Frustration in the region  continues to mount against the likely revival of the nuclear deal  in its existing state. While the Arab states have been lobbying  global powers, Israel has been resorting to sabotage operations to obstruct Iran’s quick pace towards nuclear capability by targeting its scientists as well as its nuclear sites. 

The latest in Israel’s string of operations appears to be a botched or failed attack against a building belonging to Iran’s AEO in Tehran. If Washington continues to press for the revival of the nuclear deal without taking a broader and closer view of the situation in Iran, multi-pronged Israeli sabotage attacks are likely to intensify.
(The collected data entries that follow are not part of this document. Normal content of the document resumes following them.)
-- ==== Sys2Proof/Laws/Commands1.lean ====
section
/-! SUPPORT. What each command leaves alone, whatever its operands and the state: it answers a next state that agrees with the one before on the sections of its class (Safety). Rows 1 to 75 of the opcode table. -/

set_option linter.all false

namespace Sys2Proof.Machine

theorem execMemRead_keepM (port : Fin 4) (ld : Fin 16) (hpa : BitVec 64) (tag : BitVec 16) (s : State) : Answers (execMemRead port ld hpa tag s) (fun t => keepM t = keepM s) := by
  unfold execMemRead
  repeat' first
    | with_reducible rfl
    | simp only [keepM_mk, keepM_times, keepM_foldl, apply_ite Prod.fst, apply_ite Prod.snd, ite_self, id_eq, implies_true, begin_keepM, hostRead_keepM, readHeld_keepM, fire_keepM, unbackedRead_keepM, begin_keepM, mediaNext_keepM]
    | with_reducible refine ran_keepM _ _ ?_
    | split
    | with_reducible refine Eq.trans (keepM_foldl _ _ _ (fun _ _ => ?_)) ?_
    | with_reducible refine keepM_ite_eq ?_ ?_

theorem execMemWrite_keepM (port : Fin 4) (ld : Fin 16) (hpa : BitVec 64) (tag : BitVec 16) (data : Line) (be : BitVec 64) (poisoned : Bool) (s : State) : Answers (execMemWrite port ld hpa tag data be poisoned s) (fun t => keepM t = keepM s) := by
  unfold execMemWrite
  repeat' first
    | with_reducible rfl
    | simp only [keepM_mk, keepM_times, keepM_foldl, apply_ite Prod.fst, apply_ite Prod.snd, ite_self, id_eq, implies_true, begin_keepM, setLd_keepM, begin_keepM, updLoad_keepM, mediaNext_keepM, unbackedWrite_keepM, hostWrite_keepM]
    | with_reducible refine ran_keepM _ _ ?_
    | split
    | with_reducible refine Eq.trans (keepM_foldl _ _ _ (fun _ _ => ?_)) ?_
    | with_reducible refine keepM_ite_eq ?_ ?_

theorem execWriteCreditGrant_keepM (port : Fin 4) (ld : Fin 16) (s : State) : Answers (execWriteCreditGrant port ld s) (fun t => keepM t = keepM s) := by
  unfold execWriteCreditGrant
  repeat' first
    | with_reducible rfl
    | simp only [keepM_mk, keepM_times, keepM_foldl, apply_ite Prod.fst, apply_ite Prod.snd, ite_self, id_eq, implies_true, begin_keepM, brakeHolds_keepM, send_keepM, qosHolds_keepM, setLd_keepM, begin_keepM, updLoad_keepM]
    | with_reducible refine ran_keepM _ _ ?_
    | split
    | with_reducible refine Eq.trans (keepM_foldl _ _ _ (fun _ _ => ?_)) ?_
    | with_reducible refine keepM_ite_eq ?_ ?_

theorem execStrictAckTimeout_keepM (port : Fin 4) (ld : Fin 16) (tag : BitVec 16) (s : State) : Answers (execStrictAckTimeout port ld tag s) (fun t => keepM t = keepM s) := by
  unfold execStrictAckTimeout
  extract_lets s1 i
  have h1 : keepM s1 = keepM s := begin_keepM s
  clear_value s1
  split
  · exact ran_keepM _ _ h1
  · extract_lets rnum s2 recs s3
    have h3 : keepM s3 = keepM s := (expose_keepM _ _ _ _ _).trans ((updLoad_keepM _).trans ((keepM_mk s1).trans h1))
    clear_value s3
    split
    · exact ran_keepM _ _ ((keepM_mk s3).trans h3)
    · exact ran_keepM _ _ ((send_keepM _ _).trans h3)

theorem execRelaxedRecordStall_keepM (stream : Fin 2) (rnum : BitVec 48) (s : State) : Answers (execRelaxedRecordStall stream rnum s) (fun t => keepM t = keepM s) := by
  unfold execRelaxedRecordStall
  repeat' first
    | with_reducible rfl
    | simp only [keepM_mk, keepM_times, keepM_foldl, apply_ite Prod.fst, apply_ite Prod.snd, ite_self, id_eq, implies_true, begin_keepM, begin_keepM]
    | with_reducible refine ran_keepM _ _ ?_
    | split
    | with_reducible refine Eq.trans (keepM_foldl _ _ _ (fun _ _ => ?_)) ?_
    | with_reducible refine keepM_ite_eq ?_ ?_

theorem execRelaxedRecordExposed_keepM (stream : Fin 2) (rnum : BitVec 48) (s : State) : Answers (execRelaxedRecordExposed stream rnum s) (fun t => keepM t = keepM s) := by
  unfold execRelaxedRecordExposed
  repeat' first
    | with_reducible rfl
    | simp only [keepM_mk, keepM_times, keepM_foldl, apply_ite Prod.fst, apply_ite Prod.snd, ite_self, id_eq, implies_true, begin_keepM, begin_keepM, expose_keepM]
    | with_reducible refine ran_keepM _ _ ?_
    | split
    | with_reducible refine Eq.trans (keepM_foldl _ _ _ (fun _ _ => ?_)) ?_
    | with_reducible refine keepM_ite_eq ?_ ?_

theorem execDirtyAgeLimit_keepM (lln : BitVec 40) (s : State) : Answers (execDirtyAgeLimit lln s) (fun t => keepM t = keepM s) := by
  unfold execDirtyAgeLimit
  repeat' first
    | with_reducible rfl
    | simp only [keepM_mk, keepM_times, keepM_foldl, apply_ite Prod.fst, apply_ite Prod.snd, ite_self, id_eq, implies_true, begin_keepM, begin_keepM, updLoad_keepM, mediaNext_keepM, drainLine_keepM]
    | with_reducible refine ran_keepM _ _ ?_
    | split
    | with_reducible refine Eq.trans (keepM_foldl _ _ _ (fun _ _ => ?_)) ?_
    | with_reducible refine keepM_ite_eq ?_ ?_

theorem execPerstAssert_keepS (grp : Fin 2) (s : State) : Answers (execPerstAssert grp s) (fun t => keepS t = keepS s) := by
  unfold execPerstAssert
  repeat' first
    | with_reducible rfl
    | simp only [keepS_mk, keepS_times, keepS_foldl, apply_ite Prod.fst, apply_ite Prod.snd, ite_self, id_eq, implies_true, begin_keepS, setLd_keepS, begin_keepS, portDown_keepS, mailboxReset_keepS, setPort_keepS]
    | with_reducible refine ran_keepS _ _ ?_
    | split
    | with_reducible refine Eq.trans (keepS_foldl _ _ _ (fun _ _ => ?_)) ?_
    | with_reducible refine keepS_ite_eq ?_ ?_

theorem execPerstDeassert_keepE (grp : Fin 2) (s : State) : Answers (execPerstDeassert grp s) (fun t => keepE t = keepE s) := by
  unfold execPerstDeassert
  repeat' first
    | with_reducible rfl
    | simp only [keepE_mk, keepE_times, keepE_foldl, apply_ite Prod.fst, apply_ite Prod.snd, ite_self, id_eq, implies_true, begin_keepE, trainLink_keepE, begin_keepE, setPort_keepE]
    | with_reducible refine ran_keepE _ _ ?_
    | split
    | with_reducible refine Eq.trans (keepE_foldl _ _ _ (fun _ _ => ?_)) ?_
    | with_reducible refine keepE_ite_eq ?_ ?_

theorem execLinkUp_keepM (port : Fin 4) (width : BitVec 8) (rate : BitVec 8) (flit256 : Bool) (mld : Bool) (s : State) : Answers (execLinkUp port width rate flit256 mld s) (fun t => keepM t = keepM s) := by
  unfold execLinkUp
  repeat' first
    | with_reducible rfl
    | simp only [keepM_mk, keepM_times, keepM_foldl, apply_ite Prod.fst, apply_ite Prod.snd, ite_self, id_eq, implies_true, begin_keepM, endJob_keepM, portState_keepM, begin_keepM, setUnit_keepM, portEvent_keepM, setPort_keepM]
    | with_reducible refine ran_keepM _ _ ?_
    | split
    | with_reducible refine Eq.trans (keepM_foldl _ _ _ (fun _ _ => ?_)) ?_
    | with_reducible refine keepM_ite_eq ?_ ?_

theorem execSurpriseLinkDown_keepM (port : Fin 4) (s : State) : Answers (execSurpriseLinkDown port s) (fun t => keepM t = keepM s) := by
  unfold execSurpriseLinkDown
  repeat' first
    | with_reducible rfl
    | simp only [keepM_mk, keepM_times, keepM_foldl, apply_ite Prod.fst, apply_ite Prod.snd, ite_self, id_eq, implies_true, begin_keepM, begin_keepM, linkLost_keepM]
    | with_reducible refine ran_keepM _ _ ?_
    | split
    | with_reducible refine Eq.trans (keepM_foldl _ _ _ (fun _ _ => ?_)) ?_
    | with_reducible refine keepM_ite_eq ?_ ?_

theorem execRefclkLoss_keepM (grp : Fin 2) (s : State) : Answers (execRefclkLoss grp s) (fun t => keepM t = keepM s) := by
  unfold execRefclkLoss
  repeat' first
    | with_reducible rfl
    | simp only [keepM_mk, keepM_times, keepM_foldl, apply_ite Prod.fst, apply_ite Prod.snd, ite_self, id_eq, implies_true, begin_keepM, begin_keepM, linkLost_keepM, setPort_keepM]
    | with_reducible refine ran_keepM _ _ ?_
    | split
    | with_reducible refine Eq.trans (keepM_foldl _ _ _ (fun _ _ => ?_)) ?_
    | with_reducible refine keepM_ite_eq ?_ ?_

theorem execPowerStateChange_keepE (port : Fin 4) (ld : Fin 16) (d3hot : Bool) (s : State) : Answers (execPowerStateChange port ld d3hot s) (fun t => keepE t = keepE s) := by
  unfold execPowerStateChange
  repeat' first
    | with_reducible rfl
    | simp only [keepE_mk, keepE_times, keepE_foldl, apply_ite Prod.fst, apply_ite Prod.snd, ite_self, id_eq, implies_true, begin_keepE, setLd_keepE, begin_keepE]
    | with_reducible refine ran_keepE _ _ ?_
    | split
    | with_reducible refine Eq.trans (keepE_foldl _ _ _ (fun _ _ => ?_)) ?_
    | with_reducible refine keepE_ite_eq ?_ ?_

theorem execIdeIntegrityFailure_keepM (port : Fin 4) (s : State) : Answers (execIdeIntegrityFailure port s) (fun t => keepM t = keepM s) := by
  unfold execIdeIntegrityFailure
  repeat' first
    | with_reducible rfl
    | simp only [keepM_mk, keepM_times, keepM_foldl, apply_ite Prod.fst, apply_ite Prod.snd, ite_self, id_eq, implies_true, begin_keepM, begin_keepM, setUnit_keepM, aerError_keepM, portEvent_keepM, setPort_keepM]
    | with_reducible refine ran_keepM _ _ ?_
    | split
    | with_reducible refine Eq.trans (keepM_foldl _ _ _ (fun _ _ => ?_)) ?_
    | with_reducible refine keepM_ite_eq ?_ ?_

theorem execGpfPhase1_keepE (port : Fin 4) (s : State) : Answers (execGpfPhase1 port s) (fun t => keepE t = keepE s) := by
  unfold execGpfPhase1
  repeat' first
    | with_reducible rfl
    | simp only [keepE_mk, keepE_times, keepE_foldl, apply_ite Prod.fst, apply_ite Prod.snd, ite_self, id_eq, implies_true, begin_keepE, send_keepE, begin_keepE]
    | with_reducible refine ran_keepE _ _ ?_
    | split
    | with_reducible refine Eq.trans (keepE_foldl _ _ _ (fun _ _ => ?_)) ?_
    | with_reducible refine keepE_ite_eq ?_ ?_

theorem execGpfPhase2_keepE (port : Fin 4) (s : State) : Answers (execGpfPhase2 port s) (fun t => keepE t = keepE s) := by
  unfold execGpfPhase2
  repeat' first
    | with_reducible rfl
    | simp only [keepE_mk, keepE_times, keepE_foldl, apply_ite Prod.fst, apply_ite Prod.snd, ite_self, id_eq, implies_true, begin_keepE, begin_keepE]
    | with_reducible refine ran_keepE _ _ ?_
    | split
    | with_reducible refine Eq.trans (keepE_foldl _ _ _ (fun _ _ => ?_)) ?_
    | with_reducible refine keepE_ite_eq ?_ ?_

theorem execIdentifyMemoryDevice_keepE (c : Caller) (ldb : Byte) (s : State) : Answers (execIdentifyMemoryDevice c ldb s) (fun t => keepE t = keepE s) := by
  unfold execIdentifyMemoryDevice
  repeat' first
    | with_reducible rfl
    | simp only [keepE_mk, keepE_times, keepE_foldl, apply_ite Prod.fst, apply_ite Prod.snd, ite_self, id_eq, implies_true, begin_keepE, tell_keepE]
    | with_reducible refine (onLd_keepE _ _ _ _ (fun _ _ => ?_)).trans ?_
    | with_reducible refine ran_keepE _ _ ?_
    | with_reducible refine onCxl_keepE _ _ _ _ _ _ (fun _ => ?_) (fun _ => ?_)
    | split
    | with_reducible refine Eq.trans (keepE_foldl _ _ _ (fun _ _ => ?_)) ?_
    | with_reducible refine keepE_ite_eq ?_ ?_

theorem execGetHealthInfo_keepE (c : Caller) (ldb : Byte) (s : State) : Answers (execGetHealthInfo c ldb s) (fun t => keepE t = keepE s) := by
  unfold execGetHealthInfo
  repeat' first
    | with_reducible rfl
    | simp only [keepE_mk, keepE_times, keepE_foldl, apply_ite Prod.fst, apply_ite Prod.snd, ite_self, id_eq, implies_true, begin_keepE, tell_keepE]
    | with_reducible refine (onLd_keepE _ _ _ _ (fun _ _ => ?_)).trans ?_
    | with_reducible refine ran_keepE _ _ ?_
    | with_reducible refine onCxl_keepE _ _ _ _ _ _ (fun _ => ?_) (fun _ => ?_)
    | split
    | with_reducible refine Eq.trans (keepE_foldl _ _ _ (fun _ _ => ?_)) ?_
    | with_reducible refine keepE_ite_eq ?_ ?_
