theorem execCalOverlayClear_keepE (c : Caller) (inp : List Byte) (s : State) : Answers (execCalOverlayClear c inp s) (fun t => keepE t = keepE s) := by
  unfold execCalOverlayClear
  repeat' first
    | with_reducible rfl
    | simp only [keepE_mk, keepE_times, keepE_foldl, apply_ite Prod.fst, apply_ite Prod.snd, ite_self, id_eq, implies_true, begin_keepE]
    | with_reducible refine (vWrite_keepE _ _ _ (fun _ => ?_)).trans ?_
    | with_reducible refine ran_keepE _ _ ?_
    | with_reducible refine onVendor_keepE _ _ _ _ _ _ _ _ (fun _ => ?_) (fun _ => ?_)
    | split
    | with_reducible refine Eq.trans (keepE_foldl _ _ _ (fun _ _ => ?_)) ?_
    | with_reducible refine keepE_ite_eq ?_ ?_

theorem execWaybillRead_keepE (c : Caller) (inp : List Byte) (s : State) : Answers (execWaybillRead c inp s) (fun t => keepE t = keepE s) := by
  unfold execWaybillRead
  repeat' first
    | with_reducible rfl
    | simp only [keepE_mk, keepE_times, keepE_foldl, apply_ite Prod.fst, apply_ite Prod.snd, ite_self, id_eq, implies_true, begin_keepE]
    | with_reducible refine (vQuery_keepE _ _).trans ?_
    | with_reducible refine ran_keepE _ _ ?_
    | with_reducible refine onVendor_keepE _ _ _ _ _ _ _ _ (fun _ => ?_) (fun _ => ?_)
    | split
    | with_reducible refine Eq.trans (keepE_foldl _ _ _ (fun _ _ => ?_)) ?_
    | with_reducible refine keepE_ite_eq ?_ ?_

theorem execWaybillRate_keepE (c : Caller) (inp : List Byte) (s : State) : Answers (execWaybillRate c inp s) (fun t => keepE t = keepE s) := by
  unfold execWaybillRate
  repeat' first
    | with_reducible rfl
    | simp only [keepE_mk, keepE_times, keepE_foldl, apply_ite Prod.fst, apply_ite Prod.snd, ite_self, id_eq, implies_true, begin_keepE, setRate_keepE]
    | with_reducible refine ran_keepE _ _ ?_
    | with_reducible refine onVendor_keepE _ _ _ _ _ _ _ _ (fun _ => ?_) (fun _ => ?_)
    | split
    | with_reducible refine Eq.trans (keepE_foldl _ _ _ (fun _ _ => ?_)) ?_
    | with_reducible refine keepE_ite_eq ?_ ?_

theorem execInjectArm_keepS (c : Caller) (inp : List Byte) (s : State) : Answers (execInjectArm c inp s) (fun t => keepS t = keepS s) := by
  unfold execInjectArm
  repeat' first
    | with_reducible rfl
    | simp only [keepS_mk, keepS_times, keepS_foldl, apply_ite Prod.fst, apply_ite Prod.snd, ite_self, id_eq, implies_true, begin_keepS, arm_keepS]
    | with_reducible refine ran_keepS _ _ ?_
    | with_reducible refine onVendor_keepS _ _ _ _ _ _ _ _ (fun _ => ?_) (fun _ => ?_)
    | split
    | with_reducible refine Eq.trans (keepS_foldl _ _ _ (fun _ _ => ?_)) ?_
    | with_reducible refine keepS_ite_eq ?_ ?_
On June 19, Bushehr nuclear power plant was temporarily shut down for a “technical overhaul.” The IAEA-compliant 1,000-megawatt reactor went offline under mysterious circumstances and no date has been given for the overhaul to be completed and for the energy source to be  online again.

The nuclear talks will resume at some point in August, but the pace will be lukewarm even though Abbas Araghchi might continue his role as Iran’s  key negotiator.  Iran’s Ministry of Foreign Affairs  has, meanwhile, confirmed the formation of an “adaptation committee” whose mandate is to review  the text of a possible nuclear deal for consideration by the supreme leader.

Iran desperately wants to return to the nuclear deal  and for the sanctions to be lifted  but Raisi  will not be offering concessions. Hence, the stalemate will continue against the will of the Biden administration. What has become more obvious now is Tehran’s inflexibility regarding  its ballistic missile and space program.